#### Task goal
After finding the line containing "-- ==== Sys2Proof/Syntax.lean" below, please output that line and each following one through the line containing "data bytes. -/", exactly as written.

#### Input records
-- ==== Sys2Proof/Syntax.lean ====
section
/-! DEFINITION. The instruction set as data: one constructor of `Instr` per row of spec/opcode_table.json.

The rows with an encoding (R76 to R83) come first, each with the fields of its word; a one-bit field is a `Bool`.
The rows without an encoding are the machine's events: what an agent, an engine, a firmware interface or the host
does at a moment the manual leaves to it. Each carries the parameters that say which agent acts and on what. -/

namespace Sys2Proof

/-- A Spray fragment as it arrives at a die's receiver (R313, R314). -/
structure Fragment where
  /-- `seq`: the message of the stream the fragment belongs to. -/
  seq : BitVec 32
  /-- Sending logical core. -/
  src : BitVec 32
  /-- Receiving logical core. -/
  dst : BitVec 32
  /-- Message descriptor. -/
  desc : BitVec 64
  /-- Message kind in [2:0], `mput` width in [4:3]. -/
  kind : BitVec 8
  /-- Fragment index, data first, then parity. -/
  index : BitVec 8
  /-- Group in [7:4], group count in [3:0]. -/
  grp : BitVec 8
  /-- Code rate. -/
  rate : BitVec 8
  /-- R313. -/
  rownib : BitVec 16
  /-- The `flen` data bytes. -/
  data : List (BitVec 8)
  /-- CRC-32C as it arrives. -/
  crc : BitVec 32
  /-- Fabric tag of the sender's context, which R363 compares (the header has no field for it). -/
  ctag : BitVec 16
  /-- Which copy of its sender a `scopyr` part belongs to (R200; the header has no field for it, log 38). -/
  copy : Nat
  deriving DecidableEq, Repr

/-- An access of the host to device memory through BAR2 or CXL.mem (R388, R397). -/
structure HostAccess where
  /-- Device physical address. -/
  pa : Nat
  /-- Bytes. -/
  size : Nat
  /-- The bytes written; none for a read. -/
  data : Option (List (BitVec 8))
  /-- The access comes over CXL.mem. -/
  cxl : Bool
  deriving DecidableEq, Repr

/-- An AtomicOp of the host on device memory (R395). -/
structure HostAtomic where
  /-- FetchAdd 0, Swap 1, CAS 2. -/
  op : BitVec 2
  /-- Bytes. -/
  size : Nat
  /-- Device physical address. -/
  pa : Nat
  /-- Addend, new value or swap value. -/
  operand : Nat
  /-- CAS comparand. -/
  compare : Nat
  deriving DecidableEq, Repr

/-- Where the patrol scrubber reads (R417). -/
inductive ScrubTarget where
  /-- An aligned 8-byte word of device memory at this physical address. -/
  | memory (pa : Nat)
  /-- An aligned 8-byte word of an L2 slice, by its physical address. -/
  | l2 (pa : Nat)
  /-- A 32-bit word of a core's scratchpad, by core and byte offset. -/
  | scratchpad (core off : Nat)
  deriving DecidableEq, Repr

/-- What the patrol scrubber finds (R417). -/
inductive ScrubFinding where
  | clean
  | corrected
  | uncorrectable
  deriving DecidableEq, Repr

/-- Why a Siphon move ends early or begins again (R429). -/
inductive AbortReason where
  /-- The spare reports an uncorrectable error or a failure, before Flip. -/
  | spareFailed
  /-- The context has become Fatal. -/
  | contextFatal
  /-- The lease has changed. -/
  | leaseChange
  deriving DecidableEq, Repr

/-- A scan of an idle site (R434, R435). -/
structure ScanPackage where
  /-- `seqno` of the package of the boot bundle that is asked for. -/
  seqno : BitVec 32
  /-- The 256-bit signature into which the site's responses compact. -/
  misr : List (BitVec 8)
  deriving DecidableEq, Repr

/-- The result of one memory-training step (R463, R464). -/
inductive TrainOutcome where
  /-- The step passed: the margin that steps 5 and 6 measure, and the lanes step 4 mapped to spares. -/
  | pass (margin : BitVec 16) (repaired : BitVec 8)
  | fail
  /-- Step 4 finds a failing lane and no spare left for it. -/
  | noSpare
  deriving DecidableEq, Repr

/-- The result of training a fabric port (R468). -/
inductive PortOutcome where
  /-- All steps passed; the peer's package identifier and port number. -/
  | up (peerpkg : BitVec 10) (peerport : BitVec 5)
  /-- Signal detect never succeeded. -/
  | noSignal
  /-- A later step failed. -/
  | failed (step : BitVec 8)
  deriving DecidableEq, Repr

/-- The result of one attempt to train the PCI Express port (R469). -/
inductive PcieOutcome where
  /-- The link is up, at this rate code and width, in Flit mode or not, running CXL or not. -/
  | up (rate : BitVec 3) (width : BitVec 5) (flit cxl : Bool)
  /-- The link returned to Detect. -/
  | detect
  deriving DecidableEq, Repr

---

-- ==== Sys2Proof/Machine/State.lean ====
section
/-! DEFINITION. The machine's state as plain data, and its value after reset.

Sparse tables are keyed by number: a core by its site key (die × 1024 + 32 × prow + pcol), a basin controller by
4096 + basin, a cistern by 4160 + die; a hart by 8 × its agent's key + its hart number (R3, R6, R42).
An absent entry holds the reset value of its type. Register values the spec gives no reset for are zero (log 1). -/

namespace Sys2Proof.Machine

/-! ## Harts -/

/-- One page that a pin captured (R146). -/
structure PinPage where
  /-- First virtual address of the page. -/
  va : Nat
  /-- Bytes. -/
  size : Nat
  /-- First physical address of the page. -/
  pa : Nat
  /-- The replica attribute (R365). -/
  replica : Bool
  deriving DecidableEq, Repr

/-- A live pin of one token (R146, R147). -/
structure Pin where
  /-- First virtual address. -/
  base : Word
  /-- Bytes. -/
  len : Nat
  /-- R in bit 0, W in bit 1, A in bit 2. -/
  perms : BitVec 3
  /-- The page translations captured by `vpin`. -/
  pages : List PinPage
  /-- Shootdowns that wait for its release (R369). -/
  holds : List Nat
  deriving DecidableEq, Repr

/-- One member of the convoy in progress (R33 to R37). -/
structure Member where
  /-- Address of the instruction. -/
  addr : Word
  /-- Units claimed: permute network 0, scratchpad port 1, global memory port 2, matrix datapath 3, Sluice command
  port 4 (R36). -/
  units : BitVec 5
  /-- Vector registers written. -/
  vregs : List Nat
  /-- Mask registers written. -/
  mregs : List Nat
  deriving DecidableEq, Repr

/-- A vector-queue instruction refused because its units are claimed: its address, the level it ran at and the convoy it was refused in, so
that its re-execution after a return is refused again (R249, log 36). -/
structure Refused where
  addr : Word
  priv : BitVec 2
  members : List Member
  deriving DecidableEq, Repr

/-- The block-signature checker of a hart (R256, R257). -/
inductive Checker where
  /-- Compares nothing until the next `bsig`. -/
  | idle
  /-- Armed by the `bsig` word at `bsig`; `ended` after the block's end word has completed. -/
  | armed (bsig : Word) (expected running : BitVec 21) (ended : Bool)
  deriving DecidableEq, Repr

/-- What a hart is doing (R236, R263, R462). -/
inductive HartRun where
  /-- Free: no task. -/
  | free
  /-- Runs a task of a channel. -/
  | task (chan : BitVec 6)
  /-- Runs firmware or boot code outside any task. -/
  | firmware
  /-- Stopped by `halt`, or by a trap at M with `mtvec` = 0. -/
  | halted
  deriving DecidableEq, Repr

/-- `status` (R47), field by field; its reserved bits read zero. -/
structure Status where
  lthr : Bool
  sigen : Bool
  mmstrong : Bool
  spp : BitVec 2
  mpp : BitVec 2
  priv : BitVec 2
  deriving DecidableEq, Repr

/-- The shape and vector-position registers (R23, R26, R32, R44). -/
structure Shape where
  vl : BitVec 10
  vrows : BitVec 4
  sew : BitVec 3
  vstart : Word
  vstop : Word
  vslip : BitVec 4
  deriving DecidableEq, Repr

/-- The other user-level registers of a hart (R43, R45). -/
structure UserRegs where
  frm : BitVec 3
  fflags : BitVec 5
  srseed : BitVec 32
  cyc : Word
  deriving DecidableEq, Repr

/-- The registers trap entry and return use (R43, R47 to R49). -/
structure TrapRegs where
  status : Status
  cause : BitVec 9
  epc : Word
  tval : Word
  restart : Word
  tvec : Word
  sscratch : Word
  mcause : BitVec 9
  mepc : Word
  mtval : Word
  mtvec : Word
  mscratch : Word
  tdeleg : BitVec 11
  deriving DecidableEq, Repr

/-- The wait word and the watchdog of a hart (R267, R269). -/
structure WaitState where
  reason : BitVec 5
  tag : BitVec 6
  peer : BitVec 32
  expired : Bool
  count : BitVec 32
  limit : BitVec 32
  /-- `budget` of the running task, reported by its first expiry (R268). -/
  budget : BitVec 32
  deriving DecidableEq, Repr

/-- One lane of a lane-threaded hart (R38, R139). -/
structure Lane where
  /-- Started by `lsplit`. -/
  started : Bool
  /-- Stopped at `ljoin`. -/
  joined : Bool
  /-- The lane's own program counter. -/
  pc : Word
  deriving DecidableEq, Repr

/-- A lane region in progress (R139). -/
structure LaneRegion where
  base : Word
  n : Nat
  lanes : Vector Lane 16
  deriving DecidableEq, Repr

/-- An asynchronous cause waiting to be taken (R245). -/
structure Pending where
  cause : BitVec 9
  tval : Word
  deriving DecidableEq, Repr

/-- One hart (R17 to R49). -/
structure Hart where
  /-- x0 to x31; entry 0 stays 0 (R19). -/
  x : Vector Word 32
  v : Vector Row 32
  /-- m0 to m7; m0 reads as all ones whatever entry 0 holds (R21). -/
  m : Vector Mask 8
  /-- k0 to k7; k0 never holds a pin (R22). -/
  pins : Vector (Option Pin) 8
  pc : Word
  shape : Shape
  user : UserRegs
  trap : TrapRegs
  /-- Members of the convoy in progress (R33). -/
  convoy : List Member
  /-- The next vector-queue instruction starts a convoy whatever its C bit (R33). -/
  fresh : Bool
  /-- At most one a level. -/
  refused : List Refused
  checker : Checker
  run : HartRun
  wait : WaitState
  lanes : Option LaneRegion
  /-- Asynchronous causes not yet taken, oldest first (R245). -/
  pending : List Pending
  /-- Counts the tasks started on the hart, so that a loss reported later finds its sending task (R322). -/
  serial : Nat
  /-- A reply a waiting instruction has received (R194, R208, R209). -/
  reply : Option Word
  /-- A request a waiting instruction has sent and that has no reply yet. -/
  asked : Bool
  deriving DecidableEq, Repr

#### Response to the exercise
-- ==== Sys2Proof/Syntax.lean ====
section
/-! DEFINITION. The instruction set as data: one constructor of `Instr` per row of spec/opcode_table.json.

The rows with an encoding (R76 to R83) come first, each with the fields of its word; a one-bit field is a `Bool`.
The rows without an encoding are the machine's events: what an agent, an engine, a firmware interface or the host
does at a moment the manual leaves to it. Each carries the parameters that say which agent acts and on what. -/

namespace Sys2Proof

/-- A Spray fragment as it arrives at a die's receiver (R313, R314). -/
structure Fragment where
  /-- `seq`: the message of the stream the fragment belongs to. -/
  seq : BitVec 32
  /-- Sending logical core. -/
  src : BitVec 32
  /-- Receiving logical core. -/
  dst : BitVec 32
  /-- Message descriptor. -/
  desc : BitVec 64
  /-- Message kind in [2:0], `mput` width in [4:3]. -/
  kind : BitVec 8
  /-- Fragment index, data first, then parity. -/
  index : BitVec 8
  /-- Group in [7:4], group count in [3:0]. -/
  grp : BitVec 8
  /-- Code rate. -/
  rate : BitVec 8
  /-- R313. -/
  rownib : BitVec 16
  /-- The `flen` data bytes. -/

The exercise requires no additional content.